## WHAT IS BEING ASKED:
Look through the records, and whenever a line includes the word "execClearOS", copy it.

## EXERCISE DATA:
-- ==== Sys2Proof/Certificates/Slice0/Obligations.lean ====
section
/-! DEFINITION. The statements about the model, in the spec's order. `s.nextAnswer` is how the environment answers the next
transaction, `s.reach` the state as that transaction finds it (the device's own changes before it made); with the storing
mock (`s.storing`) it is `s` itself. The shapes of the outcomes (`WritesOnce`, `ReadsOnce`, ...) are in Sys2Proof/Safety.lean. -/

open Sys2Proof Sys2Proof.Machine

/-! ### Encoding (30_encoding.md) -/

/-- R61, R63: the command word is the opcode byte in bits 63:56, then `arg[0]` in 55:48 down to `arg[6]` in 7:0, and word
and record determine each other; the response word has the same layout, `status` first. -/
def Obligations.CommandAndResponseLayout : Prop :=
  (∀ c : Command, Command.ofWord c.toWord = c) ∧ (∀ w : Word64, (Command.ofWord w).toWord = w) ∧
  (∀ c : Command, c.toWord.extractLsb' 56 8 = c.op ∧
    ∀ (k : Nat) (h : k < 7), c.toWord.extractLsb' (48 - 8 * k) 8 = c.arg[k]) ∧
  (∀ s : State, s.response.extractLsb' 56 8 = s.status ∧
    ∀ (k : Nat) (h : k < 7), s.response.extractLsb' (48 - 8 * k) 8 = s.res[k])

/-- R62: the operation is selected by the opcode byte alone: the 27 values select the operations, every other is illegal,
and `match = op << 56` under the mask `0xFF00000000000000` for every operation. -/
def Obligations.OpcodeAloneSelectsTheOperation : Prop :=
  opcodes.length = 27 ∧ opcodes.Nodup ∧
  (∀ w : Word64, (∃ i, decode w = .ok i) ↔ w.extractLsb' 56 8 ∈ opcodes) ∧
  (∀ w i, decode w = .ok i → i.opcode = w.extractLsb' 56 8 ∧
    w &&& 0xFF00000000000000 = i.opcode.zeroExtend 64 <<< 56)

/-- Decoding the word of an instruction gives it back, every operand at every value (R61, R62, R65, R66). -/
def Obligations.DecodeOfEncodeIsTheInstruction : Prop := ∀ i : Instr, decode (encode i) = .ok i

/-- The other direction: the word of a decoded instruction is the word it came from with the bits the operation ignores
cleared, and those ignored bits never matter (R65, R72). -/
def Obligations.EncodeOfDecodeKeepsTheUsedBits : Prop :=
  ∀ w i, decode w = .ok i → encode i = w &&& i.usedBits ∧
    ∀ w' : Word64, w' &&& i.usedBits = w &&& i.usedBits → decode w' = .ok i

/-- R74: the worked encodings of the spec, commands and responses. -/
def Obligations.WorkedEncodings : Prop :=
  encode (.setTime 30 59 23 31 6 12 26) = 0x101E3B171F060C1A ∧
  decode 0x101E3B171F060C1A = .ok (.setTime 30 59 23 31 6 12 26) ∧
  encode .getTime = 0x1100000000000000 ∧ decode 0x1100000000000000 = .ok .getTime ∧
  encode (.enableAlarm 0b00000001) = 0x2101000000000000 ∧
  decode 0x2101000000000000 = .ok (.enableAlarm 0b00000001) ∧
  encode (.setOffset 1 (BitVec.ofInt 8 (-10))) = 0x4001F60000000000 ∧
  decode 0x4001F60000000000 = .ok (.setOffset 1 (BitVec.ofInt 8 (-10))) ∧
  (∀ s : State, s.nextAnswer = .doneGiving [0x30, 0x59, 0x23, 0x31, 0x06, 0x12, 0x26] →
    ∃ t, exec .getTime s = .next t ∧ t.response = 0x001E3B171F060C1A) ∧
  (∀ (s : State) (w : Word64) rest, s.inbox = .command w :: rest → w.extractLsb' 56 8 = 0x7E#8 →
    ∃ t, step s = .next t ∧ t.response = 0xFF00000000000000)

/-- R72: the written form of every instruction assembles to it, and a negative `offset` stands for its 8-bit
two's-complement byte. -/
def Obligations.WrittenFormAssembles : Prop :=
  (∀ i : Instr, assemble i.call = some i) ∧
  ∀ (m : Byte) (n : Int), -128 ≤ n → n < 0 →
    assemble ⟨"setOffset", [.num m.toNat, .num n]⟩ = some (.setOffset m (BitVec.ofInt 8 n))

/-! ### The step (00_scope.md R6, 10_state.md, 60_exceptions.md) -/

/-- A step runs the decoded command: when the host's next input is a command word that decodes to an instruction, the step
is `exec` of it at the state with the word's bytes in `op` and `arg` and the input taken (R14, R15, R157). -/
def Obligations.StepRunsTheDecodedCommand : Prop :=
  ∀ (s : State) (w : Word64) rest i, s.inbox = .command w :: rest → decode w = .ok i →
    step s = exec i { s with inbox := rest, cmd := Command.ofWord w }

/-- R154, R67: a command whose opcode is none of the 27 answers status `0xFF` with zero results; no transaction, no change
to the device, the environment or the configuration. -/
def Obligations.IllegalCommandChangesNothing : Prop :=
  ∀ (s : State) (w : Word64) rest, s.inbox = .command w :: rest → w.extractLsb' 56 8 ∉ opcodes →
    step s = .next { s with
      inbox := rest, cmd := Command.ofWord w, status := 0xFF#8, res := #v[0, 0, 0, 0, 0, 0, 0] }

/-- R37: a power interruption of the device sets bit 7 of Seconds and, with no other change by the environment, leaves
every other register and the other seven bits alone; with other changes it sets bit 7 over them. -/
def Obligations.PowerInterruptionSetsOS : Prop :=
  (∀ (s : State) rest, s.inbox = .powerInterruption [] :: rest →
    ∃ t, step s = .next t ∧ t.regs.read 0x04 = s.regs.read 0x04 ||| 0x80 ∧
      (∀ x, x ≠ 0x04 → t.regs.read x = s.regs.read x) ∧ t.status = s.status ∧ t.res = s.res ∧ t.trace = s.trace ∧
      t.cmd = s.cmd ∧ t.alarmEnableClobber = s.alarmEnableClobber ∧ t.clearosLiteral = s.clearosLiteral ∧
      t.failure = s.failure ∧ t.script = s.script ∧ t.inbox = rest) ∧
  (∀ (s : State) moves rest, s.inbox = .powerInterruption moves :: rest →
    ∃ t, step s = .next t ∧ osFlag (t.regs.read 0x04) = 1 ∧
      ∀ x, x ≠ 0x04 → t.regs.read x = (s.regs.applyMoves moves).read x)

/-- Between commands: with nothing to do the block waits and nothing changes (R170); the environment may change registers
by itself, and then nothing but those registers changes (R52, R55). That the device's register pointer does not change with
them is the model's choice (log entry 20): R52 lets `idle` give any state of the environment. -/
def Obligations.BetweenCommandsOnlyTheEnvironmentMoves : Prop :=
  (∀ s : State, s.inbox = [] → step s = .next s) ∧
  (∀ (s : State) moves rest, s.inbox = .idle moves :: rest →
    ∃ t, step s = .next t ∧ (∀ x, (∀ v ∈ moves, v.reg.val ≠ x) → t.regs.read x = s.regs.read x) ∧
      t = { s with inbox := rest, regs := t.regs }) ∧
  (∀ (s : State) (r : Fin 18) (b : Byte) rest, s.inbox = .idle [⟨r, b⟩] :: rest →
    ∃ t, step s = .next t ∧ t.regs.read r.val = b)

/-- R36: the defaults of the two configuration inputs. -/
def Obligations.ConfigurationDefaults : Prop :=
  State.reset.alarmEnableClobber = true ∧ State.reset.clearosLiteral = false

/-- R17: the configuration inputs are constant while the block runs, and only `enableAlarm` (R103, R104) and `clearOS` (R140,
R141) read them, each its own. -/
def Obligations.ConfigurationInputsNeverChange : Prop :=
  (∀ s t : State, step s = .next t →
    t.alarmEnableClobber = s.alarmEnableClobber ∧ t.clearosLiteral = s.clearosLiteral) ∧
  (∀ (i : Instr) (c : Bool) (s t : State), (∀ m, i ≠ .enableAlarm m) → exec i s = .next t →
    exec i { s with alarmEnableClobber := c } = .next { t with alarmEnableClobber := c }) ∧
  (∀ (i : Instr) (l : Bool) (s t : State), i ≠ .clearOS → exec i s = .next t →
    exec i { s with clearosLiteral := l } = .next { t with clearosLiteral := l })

==

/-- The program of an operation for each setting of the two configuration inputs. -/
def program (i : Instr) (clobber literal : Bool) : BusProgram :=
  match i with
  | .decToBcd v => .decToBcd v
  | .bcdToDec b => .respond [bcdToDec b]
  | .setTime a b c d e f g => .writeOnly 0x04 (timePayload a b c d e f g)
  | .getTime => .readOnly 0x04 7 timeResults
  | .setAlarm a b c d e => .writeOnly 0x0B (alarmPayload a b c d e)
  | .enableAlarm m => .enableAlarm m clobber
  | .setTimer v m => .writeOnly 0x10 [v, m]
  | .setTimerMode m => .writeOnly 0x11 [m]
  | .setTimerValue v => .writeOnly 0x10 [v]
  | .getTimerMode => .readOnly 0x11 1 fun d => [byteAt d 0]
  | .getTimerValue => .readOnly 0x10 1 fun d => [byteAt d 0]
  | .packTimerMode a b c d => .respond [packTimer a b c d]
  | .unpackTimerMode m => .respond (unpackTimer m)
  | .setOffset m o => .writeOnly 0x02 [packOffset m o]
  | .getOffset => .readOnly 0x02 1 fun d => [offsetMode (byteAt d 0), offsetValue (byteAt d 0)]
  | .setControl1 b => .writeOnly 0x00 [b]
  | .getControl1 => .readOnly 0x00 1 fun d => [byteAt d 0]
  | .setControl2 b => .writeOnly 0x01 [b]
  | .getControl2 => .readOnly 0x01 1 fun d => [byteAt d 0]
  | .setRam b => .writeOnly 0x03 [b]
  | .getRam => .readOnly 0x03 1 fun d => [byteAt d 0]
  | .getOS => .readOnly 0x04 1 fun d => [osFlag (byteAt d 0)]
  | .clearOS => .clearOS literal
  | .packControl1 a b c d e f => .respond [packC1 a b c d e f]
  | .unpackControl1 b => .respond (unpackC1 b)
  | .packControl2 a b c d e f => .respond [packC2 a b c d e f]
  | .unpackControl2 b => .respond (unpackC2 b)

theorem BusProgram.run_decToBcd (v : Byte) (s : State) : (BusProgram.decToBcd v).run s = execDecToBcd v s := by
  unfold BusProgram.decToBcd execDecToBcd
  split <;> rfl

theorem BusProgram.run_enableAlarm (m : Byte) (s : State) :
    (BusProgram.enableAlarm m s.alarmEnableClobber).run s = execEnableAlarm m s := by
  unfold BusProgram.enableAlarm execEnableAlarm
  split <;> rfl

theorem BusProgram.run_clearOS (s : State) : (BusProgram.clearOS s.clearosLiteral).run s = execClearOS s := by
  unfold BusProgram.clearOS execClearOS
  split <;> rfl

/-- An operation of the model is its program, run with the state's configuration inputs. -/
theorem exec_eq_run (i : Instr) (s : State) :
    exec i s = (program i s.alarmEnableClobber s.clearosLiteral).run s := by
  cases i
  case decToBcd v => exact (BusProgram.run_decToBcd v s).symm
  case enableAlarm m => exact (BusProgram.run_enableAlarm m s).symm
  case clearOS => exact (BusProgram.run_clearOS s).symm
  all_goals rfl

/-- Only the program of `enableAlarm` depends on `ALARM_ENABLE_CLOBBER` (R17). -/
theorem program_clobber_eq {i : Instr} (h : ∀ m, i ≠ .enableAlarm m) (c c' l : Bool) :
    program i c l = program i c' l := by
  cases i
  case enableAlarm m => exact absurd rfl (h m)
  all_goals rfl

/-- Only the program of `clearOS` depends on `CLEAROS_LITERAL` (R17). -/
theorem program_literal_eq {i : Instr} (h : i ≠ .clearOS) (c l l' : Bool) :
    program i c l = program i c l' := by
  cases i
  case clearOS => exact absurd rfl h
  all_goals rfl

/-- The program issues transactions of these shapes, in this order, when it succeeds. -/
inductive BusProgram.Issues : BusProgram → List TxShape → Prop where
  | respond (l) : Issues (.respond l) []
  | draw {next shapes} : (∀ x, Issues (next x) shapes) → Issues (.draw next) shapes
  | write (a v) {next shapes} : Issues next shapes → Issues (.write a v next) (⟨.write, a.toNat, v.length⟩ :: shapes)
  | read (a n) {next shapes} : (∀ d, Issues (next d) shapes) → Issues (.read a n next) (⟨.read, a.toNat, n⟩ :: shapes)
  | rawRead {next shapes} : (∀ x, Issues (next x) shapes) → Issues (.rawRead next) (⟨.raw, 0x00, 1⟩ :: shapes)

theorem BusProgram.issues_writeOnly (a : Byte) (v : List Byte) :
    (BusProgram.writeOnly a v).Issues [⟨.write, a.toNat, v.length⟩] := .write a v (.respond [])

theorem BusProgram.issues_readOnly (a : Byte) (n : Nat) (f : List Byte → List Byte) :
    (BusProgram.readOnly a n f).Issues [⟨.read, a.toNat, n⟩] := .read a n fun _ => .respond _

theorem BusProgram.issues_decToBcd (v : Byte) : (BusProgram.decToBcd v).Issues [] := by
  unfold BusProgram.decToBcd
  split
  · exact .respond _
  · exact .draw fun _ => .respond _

## OUTPUT FOR THIS TASK:
theorem BusProgram.run_clearOS (s : State) : (BusProgram.clearOS s.clearosLiteral).run s = execClearOS s := by
  unfold BusProgram.clearOS execClearOS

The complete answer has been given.